═══ Given records ═══

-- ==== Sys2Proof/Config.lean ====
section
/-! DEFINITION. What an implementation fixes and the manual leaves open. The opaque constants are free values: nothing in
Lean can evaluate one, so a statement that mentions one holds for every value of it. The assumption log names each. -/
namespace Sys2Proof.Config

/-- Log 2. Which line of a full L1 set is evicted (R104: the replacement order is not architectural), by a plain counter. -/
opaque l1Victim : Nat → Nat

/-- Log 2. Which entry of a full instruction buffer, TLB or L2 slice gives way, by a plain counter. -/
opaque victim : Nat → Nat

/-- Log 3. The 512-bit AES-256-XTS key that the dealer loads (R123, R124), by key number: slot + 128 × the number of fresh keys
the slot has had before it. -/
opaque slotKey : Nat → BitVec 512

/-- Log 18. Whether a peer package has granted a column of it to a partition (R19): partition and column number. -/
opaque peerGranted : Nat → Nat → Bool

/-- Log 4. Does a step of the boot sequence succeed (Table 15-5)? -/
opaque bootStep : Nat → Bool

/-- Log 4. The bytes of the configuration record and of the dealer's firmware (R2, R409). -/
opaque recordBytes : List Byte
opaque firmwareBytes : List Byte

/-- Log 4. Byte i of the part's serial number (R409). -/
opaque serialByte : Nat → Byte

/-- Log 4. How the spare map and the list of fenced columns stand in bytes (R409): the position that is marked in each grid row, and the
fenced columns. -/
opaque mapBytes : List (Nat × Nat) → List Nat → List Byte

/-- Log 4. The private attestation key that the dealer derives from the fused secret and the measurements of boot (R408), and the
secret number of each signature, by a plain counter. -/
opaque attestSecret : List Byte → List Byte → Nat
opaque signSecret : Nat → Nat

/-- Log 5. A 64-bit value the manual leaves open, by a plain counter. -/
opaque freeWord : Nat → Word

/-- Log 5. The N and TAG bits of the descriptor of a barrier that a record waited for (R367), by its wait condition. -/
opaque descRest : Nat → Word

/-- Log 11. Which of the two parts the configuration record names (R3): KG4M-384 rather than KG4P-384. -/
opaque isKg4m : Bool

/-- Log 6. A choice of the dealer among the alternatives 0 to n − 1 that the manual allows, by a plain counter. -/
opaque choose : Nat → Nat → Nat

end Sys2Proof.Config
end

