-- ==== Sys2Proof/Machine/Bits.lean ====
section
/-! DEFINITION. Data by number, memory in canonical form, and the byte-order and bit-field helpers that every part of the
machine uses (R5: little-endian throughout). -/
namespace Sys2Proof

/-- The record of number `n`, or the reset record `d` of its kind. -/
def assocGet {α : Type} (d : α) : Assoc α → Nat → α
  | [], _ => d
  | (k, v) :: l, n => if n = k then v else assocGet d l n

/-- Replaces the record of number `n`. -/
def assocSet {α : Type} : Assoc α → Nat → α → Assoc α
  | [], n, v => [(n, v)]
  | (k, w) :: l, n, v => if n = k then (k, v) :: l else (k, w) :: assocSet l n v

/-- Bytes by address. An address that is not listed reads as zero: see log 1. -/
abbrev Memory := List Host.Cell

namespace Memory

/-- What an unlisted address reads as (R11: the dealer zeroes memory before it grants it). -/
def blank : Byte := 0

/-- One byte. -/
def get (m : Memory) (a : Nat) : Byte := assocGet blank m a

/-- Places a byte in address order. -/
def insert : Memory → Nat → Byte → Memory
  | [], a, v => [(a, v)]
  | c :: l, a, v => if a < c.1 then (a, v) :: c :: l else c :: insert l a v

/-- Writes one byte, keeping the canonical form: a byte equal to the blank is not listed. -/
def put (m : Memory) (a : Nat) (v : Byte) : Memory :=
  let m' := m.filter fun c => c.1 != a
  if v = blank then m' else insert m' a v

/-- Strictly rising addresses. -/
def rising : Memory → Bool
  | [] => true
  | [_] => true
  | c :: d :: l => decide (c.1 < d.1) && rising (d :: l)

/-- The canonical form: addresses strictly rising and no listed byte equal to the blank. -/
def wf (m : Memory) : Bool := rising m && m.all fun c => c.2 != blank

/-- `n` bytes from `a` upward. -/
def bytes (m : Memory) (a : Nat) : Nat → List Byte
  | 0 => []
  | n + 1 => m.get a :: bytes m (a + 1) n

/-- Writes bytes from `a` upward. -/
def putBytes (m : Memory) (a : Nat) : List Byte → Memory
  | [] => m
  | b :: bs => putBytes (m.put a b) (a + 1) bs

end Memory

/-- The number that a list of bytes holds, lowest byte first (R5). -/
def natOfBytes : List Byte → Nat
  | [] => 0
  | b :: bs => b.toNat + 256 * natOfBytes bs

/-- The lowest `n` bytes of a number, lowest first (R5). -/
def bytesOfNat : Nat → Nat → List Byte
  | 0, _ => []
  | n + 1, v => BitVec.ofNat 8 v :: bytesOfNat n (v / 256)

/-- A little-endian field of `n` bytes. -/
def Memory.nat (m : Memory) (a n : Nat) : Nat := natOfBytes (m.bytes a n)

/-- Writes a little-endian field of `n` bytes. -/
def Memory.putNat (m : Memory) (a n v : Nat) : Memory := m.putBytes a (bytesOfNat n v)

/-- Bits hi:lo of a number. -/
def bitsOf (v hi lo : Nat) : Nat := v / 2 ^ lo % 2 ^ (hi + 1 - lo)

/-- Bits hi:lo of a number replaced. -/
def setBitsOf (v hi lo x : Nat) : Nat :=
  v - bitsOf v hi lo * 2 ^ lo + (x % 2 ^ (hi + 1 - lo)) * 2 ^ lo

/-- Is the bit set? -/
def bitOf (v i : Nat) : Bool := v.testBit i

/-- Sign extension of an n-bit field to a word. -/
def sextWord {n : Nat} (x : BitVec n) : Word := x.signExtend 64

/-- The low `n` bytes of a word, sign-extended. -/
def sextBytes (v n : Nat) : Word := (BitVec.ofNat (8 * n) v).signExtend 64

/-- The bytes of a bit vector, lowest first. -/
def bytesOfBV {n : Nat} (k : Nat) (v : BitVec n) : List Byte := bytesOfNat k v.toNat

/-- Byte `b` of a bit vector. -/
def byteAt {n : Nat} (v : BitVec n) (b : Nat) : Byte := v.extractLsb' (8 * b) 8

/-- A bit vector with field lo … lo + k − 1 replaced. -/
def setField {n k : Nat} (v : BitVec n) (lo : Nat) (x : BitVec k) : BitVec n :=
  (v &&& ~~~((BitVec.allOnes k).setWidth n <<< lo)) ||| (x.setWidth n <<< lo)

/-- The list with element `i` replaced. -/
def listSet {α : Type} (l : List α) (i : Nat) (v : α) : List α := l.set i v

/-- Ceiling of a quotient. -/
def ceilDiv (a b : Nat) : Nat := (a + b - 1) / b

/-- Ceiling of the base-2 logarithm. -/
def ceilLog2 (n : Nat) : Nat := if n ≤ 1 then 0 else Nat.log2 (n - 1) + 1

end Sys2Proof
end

═══

Aim of the exercise — Working from the listing above, give it again word for word.

Final answer —
-- ==== Sys2Proof/Config.lean ====
section
/-! DEFINITION. What an implementation fixes and the manual leaves open. The opaque constants are free values: nothing in
Lean can evaluate one, so a statement that mentions one holds for every value of it. The assumption log names each. -/
namespace Sys2Proof.Config

/-- Log 2. Which line of a full L1 set is evicted (R104: the replacement order is not architectural), by a plain counter. -/
opaque l1Victim : Nat → Nat

/-- Log 2. Which entry of a full instruction buffer, TLB or L2 slice gives way, by a plain counter. -/
opaque victim : Nat → Nat

/-- Log 3. The 512-bit AES-256-XTS key that the dealer loads (R123, R124), by key number: slot + 128 × the number of fresh keys
the slot has had before it. -/
opaque slotKey : Nat → BitVec 512

/-- Log 18. Whether a peer package has granted a column of it to a partition (R19): partition and column number. -/
opaque peerGranted : Nat → Nat → Bool

/-- Log 4. Does a step of the boot sequence succeed (Table 15-5)? -/
opaque bootStep : Nat → Bool

/-- Log 4. The bytes of the configuration record and of the dealer's firmware (R2, R409). -/
opaque recordBytes : List Byte
opaque firmwareBytes : List Byte

/-- Log 4. Byte i of the part's serial number (R409). -/
opaque serialByte : Nat → Byte

/-- Log 4. How the spare map and the list of fenced columns stand in bytes (R409): the position that is marked in each grid row, and the
fenced columns. -/
opaque mapBytes : List (Nat × Nat) → List Nat → List Byte

/-- Log 4. The private attestation key that the dealer derives from the fused secret and the measurements of boot (R408), and the
secret number of each signature, by a plain counter. -/
opaque attestSecret : List Byte → List Byte → Nat
opaque signSecret : Nat → Nat

/-- Log 5. A 64-bit value the manual leaves open, by a plain counter. -/
opaque freeWord : Nat → Word

/-- Log 5. The N and TAG bits of the descriptor of a barrier that a record waited for (R367), by its wait condition. -/
opaque descRest : Nat → Word

/-- Log 11. Which of the two parts the configuration record names (R3): KG4M-384 rather than KG4P-384. -/
opaque isKg4m : Bool

/-- Log 6. A choice of the dealer among the alternatives 0 to n − 1 that the manual allows, by a plain counter. -/
opaque choose : Nat → Nat → Nat

end Sys2Proof.Config
end

-- ==== Sys2Proof/Machine/Bits.lean ====
section
/-! DEFINITION. Data by number, memory in canonical form, and the byte-order and bit-field helpers that every part of the
machine uses (R5: little-endian throughout). -/
namespace Sys2Proof

/-- The record of number `n`, or the reset record `d` of its kind. -/
def assocGet {α : Type} (d : α) : Assoc α → Nat → α
  | [], _ => d
  | (k, v) :: l, n => if n = k then v else assocGet d l n

/-- Replaces the record of number `n`. -/
def assocSet {α : Type} : Assoc α → Nat → α → Assoc α
  | [], n, v => [(n, v)]
  | (k, w) :: l, n, v => if n = k then (k, v) :: l else (k, w) :: assocSet l n v

/-- Bytes by address. An address that is not listed reads as zero: see log 1. -/
abbrev Memory := List Host.Cell

namespace Memory

/-- What an unlisted address reads as (R11: the dealer zeroes memory before it grants it). -/
def blank : Byte := 0

/-- One byte. -/
def get (m : Memory) (a : Nat) : Byte := assocGet blank m a

/-- Places a byte in address order. -/
def insert : Memory → Nat → Byte → Memory
  | [], a, v => [(a, v)]
  | c :: l, a, v => if a < c.1 then (a, v) :: c :: l else c :: insert l a v

/-- Writes one byte, keeping the canonical form: a byte equal to the blank is not listed. -/
def put (m : Memory) (a : Nat) (v : Byte) : Memory :=
  let m' := m.filter fun c => c.1 != a
  if v = blank then m' else insert m' a v

/-- Strictly rising addresses. -/
def rising : Memory → Bool
  | [] => true
  | [_] => true
  | c :: d :: l => decide (c.1 < d.1) && rising (d :: l)

/-- The canonical form: addresses strictly rising and no listed byte equal to the blank. -/
def wf (m : Memory) : Bool := rising m && m.all fun c => c.2 != blank

/-- `n` bytes from `a` upward. -/
def bytes (m : Memory) (a : Nat) : Nat → List Byte
  | 0 => []
  | n + 1 => m.get a :: bytes m (a + 1) n

/-- Writes bytes from `a` upward. -/
def putBytes (m : Memory) (a : Nat) : List Byte → Memory
  | [] => m
  | b :: bs => putBytes (m.put a b) (a + 1) bs

end Memory

/-- The number that a list of bytes holds, lowest byte first (R5). -/
def natOfBytes : List Byte → Nat
  | [] => 0
  | b :: bs => b.toNat + 256 * natOfBytes bs

/-- The lowest `n` bytes of a number, lowest first (R5). -/
def bytesOfNat : Nat → Nat → List Byte
  | 0, _ => []
  | n + 1, v => BitVec.ofNat 8 v :: bytesOfNat n (v / 256)

/-- A little-endian field of `n` bytes. -/
def Memory.nat (m : Memory) (a n : Nat) : Nat := natOfBytes (m.bytes a n)

/-- Writes a little-endian field of `n` bytes. -/
def Memory.putNat (m : Memory) (a n v : Nat) : Memory := m.putBytes a (bytesOfNat n v)

/-- Bits hi:lo of a number. -/
def bitsOf (v hi lo : Nat) : Nat := v / 2 ^ lo % 2 ^ (hi + 1 - lo)

/-- Bits hi:lo of a number replaced. -/
def setBitsOf (v hi lo x : Nat) : Nat :=
  v - bitsOf v hi lo * 2 ^ lo + (x % 2 ^ (hi + 1 - lo)) * 2 ^ lo

/-- Is the bit set? -/
def bitOf (v i : Nat) : Bool := v.testBit i

/-- Sign extension of an n-bit field to a word. -/
def sextWord {n : Nat} (x : BitVec n) : Word := x.signExtend 64

/-- The low `n` bytes of a word, sign-extended. -/
def sextBytes (v n : Nat) : Word := (BitVec.ofNat (8 * n) v).signExtend 64

/-- The bytes of a bit vector, lowest first. -/
def bytesOfBV {n : Nat} (k : Nat) (v : BitVec n) : List Byte := bytesOfNat k v.toNat

/-- Byte `b` of a bit vector. -/
def byteAt {n : Nat} (v : BitVec n) (b : Nat) : Byte := v.extractLsb' (8 * b) 8

/-- A bit vector with field lo … lo + k − 1 replaced. -/
def setField {n k : Nat} (v : BitVec n) (lo : Nat) (x : BitVec k) : BitVec n :=
  (v &&& ~~~((BitVec.allOnes k).setWidth n <<< lo)) ||| (x.setWidth n <<< lo)

/-- The list with element `i` replaced. -/
def listSet {α : Type} (l : List α) (i : Nat) (v : α) : List α := l.set i v

/-- Ceiling of a quotient. -/
def ceilDiv (a b : Nat) : Nat := (a + b - 1) / b

/-- Ceiling of the base-2 logarithm. -/
def ceilLog2 (n : Nat) : Nat := if n ≤ 1 then 0 else Nat.log2 (n - 1) + 1

end Sys2Proof
end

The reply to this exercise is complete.